# INFORMATION PROVIDED
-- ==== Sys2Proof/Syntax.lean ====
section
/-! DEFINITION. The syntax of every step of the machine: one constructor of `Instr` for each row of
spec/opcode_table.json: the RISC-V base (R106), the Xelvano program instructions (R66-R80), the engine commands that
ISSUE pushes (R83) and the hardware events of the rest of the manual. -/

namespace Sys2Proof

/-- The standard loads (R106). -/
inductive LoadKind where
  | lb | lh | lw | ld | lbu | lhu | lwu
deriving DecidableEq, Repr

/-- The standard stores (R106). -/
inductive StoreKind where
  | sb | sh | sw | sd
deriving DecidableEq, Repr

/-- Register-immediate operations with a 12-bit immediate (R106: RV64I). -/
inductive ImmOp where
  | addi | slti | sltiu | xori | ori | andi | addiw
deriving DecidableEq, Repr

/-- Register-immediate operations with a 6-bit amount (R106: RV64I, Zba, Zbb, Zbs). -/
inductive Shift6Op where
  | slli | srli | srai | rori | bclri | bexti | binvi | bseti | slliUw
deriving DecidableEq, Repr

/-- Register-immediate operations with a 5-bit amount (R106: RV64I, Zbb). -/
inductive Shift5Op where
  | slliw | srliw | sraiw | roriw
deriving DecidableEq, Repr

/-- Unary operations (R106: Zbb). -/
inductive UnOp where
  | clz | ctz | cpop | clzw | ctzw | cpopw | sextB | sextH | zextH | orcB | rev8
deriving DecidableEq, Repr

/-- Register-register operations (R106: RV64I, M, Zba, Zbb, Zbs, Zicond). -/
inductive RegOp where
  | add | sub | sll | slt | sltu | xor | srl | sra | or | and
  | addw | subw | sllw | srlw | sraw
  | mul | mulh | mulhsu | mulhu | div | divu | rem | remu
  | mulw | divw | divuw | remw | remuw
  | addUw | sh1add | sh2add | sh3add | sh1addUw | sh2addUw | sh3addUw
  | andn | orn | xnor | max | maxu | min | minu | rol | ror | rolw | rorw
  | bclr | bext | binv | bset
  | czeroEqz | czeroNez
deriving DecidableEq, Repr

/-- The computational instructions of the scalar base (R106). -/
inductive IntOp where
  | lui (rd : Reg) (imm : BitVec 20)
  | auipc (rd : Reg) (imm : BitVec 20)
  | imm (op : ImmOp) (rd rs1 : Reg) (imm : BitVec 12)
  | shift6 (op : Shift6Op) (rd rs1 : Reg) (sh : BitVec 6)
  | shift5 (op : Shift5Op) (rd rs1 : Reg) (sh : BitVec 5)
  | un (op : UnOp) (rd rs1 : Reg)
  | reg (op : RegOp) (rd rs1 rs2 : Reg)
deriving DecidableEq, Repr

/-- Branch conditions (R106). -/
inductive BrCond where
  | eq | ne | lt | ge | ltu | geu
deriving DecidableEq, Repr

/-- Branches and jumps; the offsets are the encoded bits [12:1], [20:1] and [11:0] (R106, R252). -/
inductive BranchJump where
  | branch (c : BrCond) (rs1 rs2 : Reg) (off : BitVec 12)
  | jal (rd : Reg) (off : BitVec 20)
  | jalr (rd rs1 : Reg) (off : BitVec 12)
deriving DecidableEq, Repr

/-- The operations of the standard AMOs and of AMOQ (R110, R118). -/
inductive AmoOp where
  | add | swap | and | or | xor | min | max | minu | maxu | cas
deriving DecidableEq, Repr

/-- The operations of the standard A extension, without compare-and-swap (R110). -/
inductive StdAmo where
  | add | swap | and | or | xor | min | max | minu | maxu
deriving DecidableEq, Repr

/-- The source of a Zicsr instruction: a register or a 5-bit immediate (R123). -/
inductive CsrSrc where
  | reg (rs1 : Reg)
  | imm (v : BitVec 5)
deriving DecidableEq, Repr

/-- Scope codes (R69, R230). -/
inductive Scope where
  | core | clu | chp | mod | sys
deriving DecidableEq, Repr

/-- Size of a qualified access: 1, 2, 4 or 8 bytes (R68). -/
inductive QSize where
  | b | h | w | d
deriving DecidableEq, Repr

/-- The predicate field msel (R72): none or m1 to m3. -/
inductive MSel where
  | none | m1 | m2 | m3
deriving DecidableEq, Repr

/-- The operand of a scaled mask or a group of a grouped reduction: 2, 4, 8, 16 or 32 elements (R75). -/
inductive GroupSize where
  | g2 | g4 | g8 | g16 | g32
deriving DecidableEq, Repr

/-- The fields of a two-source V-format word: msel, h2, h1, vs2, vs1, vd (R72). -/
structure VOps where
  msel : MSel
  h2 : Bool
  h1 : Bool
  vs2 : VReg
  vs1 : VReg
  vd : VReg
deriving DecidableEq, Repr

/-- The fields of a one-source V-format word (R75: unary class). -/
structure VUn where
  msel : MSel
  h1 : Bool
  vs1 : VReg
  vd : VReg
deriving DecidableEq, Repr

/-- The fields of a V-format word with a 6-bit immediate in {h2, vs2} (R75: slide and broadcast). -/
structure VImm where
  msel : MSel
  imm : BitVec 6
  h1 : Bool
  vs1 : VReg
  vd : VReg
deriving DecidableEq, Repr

# ACTIVITY
Quote the data above in full, changing nothing.

# SOLUTION TO THIS TASK
-- ==== Sys2Proof/Syntax.lean ====
section
/-! DEFINITION. The syntax of every step of the machine: one constructor of `Instr` for each row of
spec/opcode_table.json: the RISC-V base (R106), the Xelvano program instructions (R66-R80), the engine commands that
ISSUE pushes (R83) and the hardware events of the rest of the manual. -/

namespace Sys2Proof

/-- The standard loads (R106). -/
inductive LoadKind where
  | lb | lh | lw | ld | lbu | lhu | lwu
deriving DecidableEq, Repr

/-- The standard stores (R106). -/
inductive StoreKind where
  | sb | sh | sw | sd
deriving DecidableEq, Repr

/-- Register-immediate operations with a 12-bit immediate (R106: RV64I). -/
inductive ImmOp where
  | addi | slti | sltiu | xori | ori | andi | addiw
deriving DecidableEq, Repr

/-- Register-immediate operations with a 6-bit amount (R106: RV64I, Zba, Zbb, Zbs). -/
inductive Shift6Op where
  | slli | srli | srai | rori | bclri | bexti | binvi | bseti | slliUw
deriving DecidableEq, Repr

/-- Register-immediate operations with a 5-bit amount (R106: RV64I, Zbb). -/
inductive Shift5Op where
  | slliw | srliw | sraiw | roriw
deriving DecidableEq, Repr

/-- Unary operations (R106: Zbb). -/
inductive UnOp where
  | clz | ctz | cpop | clzw | ctzw | cpopw | sextB | sextH | zextH | orcB | rev8
deriving DecidableEq, Repr

/-- Register-register operations (R106: RV64I, M, Zba, Zbb, Zbs, Zicond). -/
inductive RegOp where
  | add | sub | sll | slt | sltu | xor | srl | sra | or | and
  | addw | subw | sllw | srlw | sraw
  | mul | mulh | mulhsu | mulhu | div | divu | rem | remu
  | mulw | divw | divuw | remw | remuw
  | addUw | sh1add | sh2add | sh3add | sh1addUw | sh2addUw | sh3addUw
  | andn | orn | xnor | max | maxu | min | minu | rol | ror | rolw | rorw
  | bclr | bext | binv | bset
  | czeroEqz | czeroNez
deriving DecidableEq, Repr

/-- The computational instructions of the scalar base (R106). -/
inductive IntOp where
  | lui (rd : Reg) (imm : BitVec 20)
  | auipc (rd : Reg) (imm : BitVec 20)
  | imm (op : ImmOp) (rd rs1 : Reg) (imm : BitVec 12)
  | shift6 (op : Shift6Op) (rd rs1 : Reg) (sh : BitVec 6)
  | shift5 (op : Shift5Op) (rd rs1 : Reg) (sh : BitVec 5)
  | un (op : UnOp) (rd rs1 : Reg)
  | reg (op : RegOp) (rd rs1 rs2 : Reg)
deriving DecidableEq, Repr

/-- Branch conditions (R106). -/
inductive BrCond where
  | eq | ne | lt | ge | ltu | geu
deriving DecidableEq, Repr

/-- Branches and jumps; the offsets are the encoded bits [12:1], [20:1] and [11:0] (R106, R252). -/
inductive BranchJump where
  | branch (c : BrCond) (rs1 rs2 : Reg) (off : BitVec 12)
  | jal (rd : Reg) (off : BitVec 20)
  | jalr (rd rs1 : Reg) (off : BitVec 12)
deriving DecidableEq, Repr

/-- The operations of the standard AMOs and of AMOQ (R110, R118). -/
inductive AmoOp where
  | add | swap | and | or | xor | min | max | minu | maxu | cas
deriving DecidableEq, Repr

/-- The operations of the standard A extension, without compare-and-swap (R110). -/
inductive StdAmo where
  | add | swap | and | or | xor | min | max | minu | maxu
deriving DecidableEq, Repr

/-- The source of a Zicsr instruction: a register or a 5-bit immediate (R123). -/
inductive CsrSrc where
  | reg (rs1 : Reg)
  | imm (v : BitVec 5)
deriving DecidableEq, Repr

/-- Scope codes (R69, R230). -/
inductive Scope where
  | core | clu | chp | mod | sys
deriving DecidableEq, Repr

/-- Size of a qualified access: 1, 2, 4 or 8 bytes (R68). -/
inductive QSize where
  | b | h | w | d
deriving DecidableEq, Repr

/-- The predicate field msel (R72): none or m1 to m3. -/
inductive MSel where
  | none | m1 | m2 | m3
deriving DecidableEq, Repr

/-- The operand of a scaled mask or a group of a grouped reduction: 2, 4, 8, 16 or 32 elements (R75). -/
inductive GroupSize where
  | g2 | g4 | g8 | g16 | g32
deriving DecidableEq, Repr

/-- The fields of a two-source V-format word: msel, h2, h1, vs2, vs1, vd (R72). -/
structure VOps where
  msel : MSel
  h2 : Bool
  h1 : Bool
  vs2 : VReg
  vs1 : VReg
  vd : VReg
deriving DecidableEq, Repr

/-- The fields of a one-source V-format word (R75: unary class). -/
structure VUn where
  msel : MSel
  h1 : Bool
  vs1 : VReg
  vd : VReg
deriving DecidableEq, Repr

/-- The fields of a V-format word with a 6-bit immediate in {h2, vs2} (R75: slide and broadcast). -/
structure VImm where
  msel : MSel
  imm : BitVec 6
  h1 : Bool
  vs1 : VReg
  vd : VReg
deriving DecidableEq, Repr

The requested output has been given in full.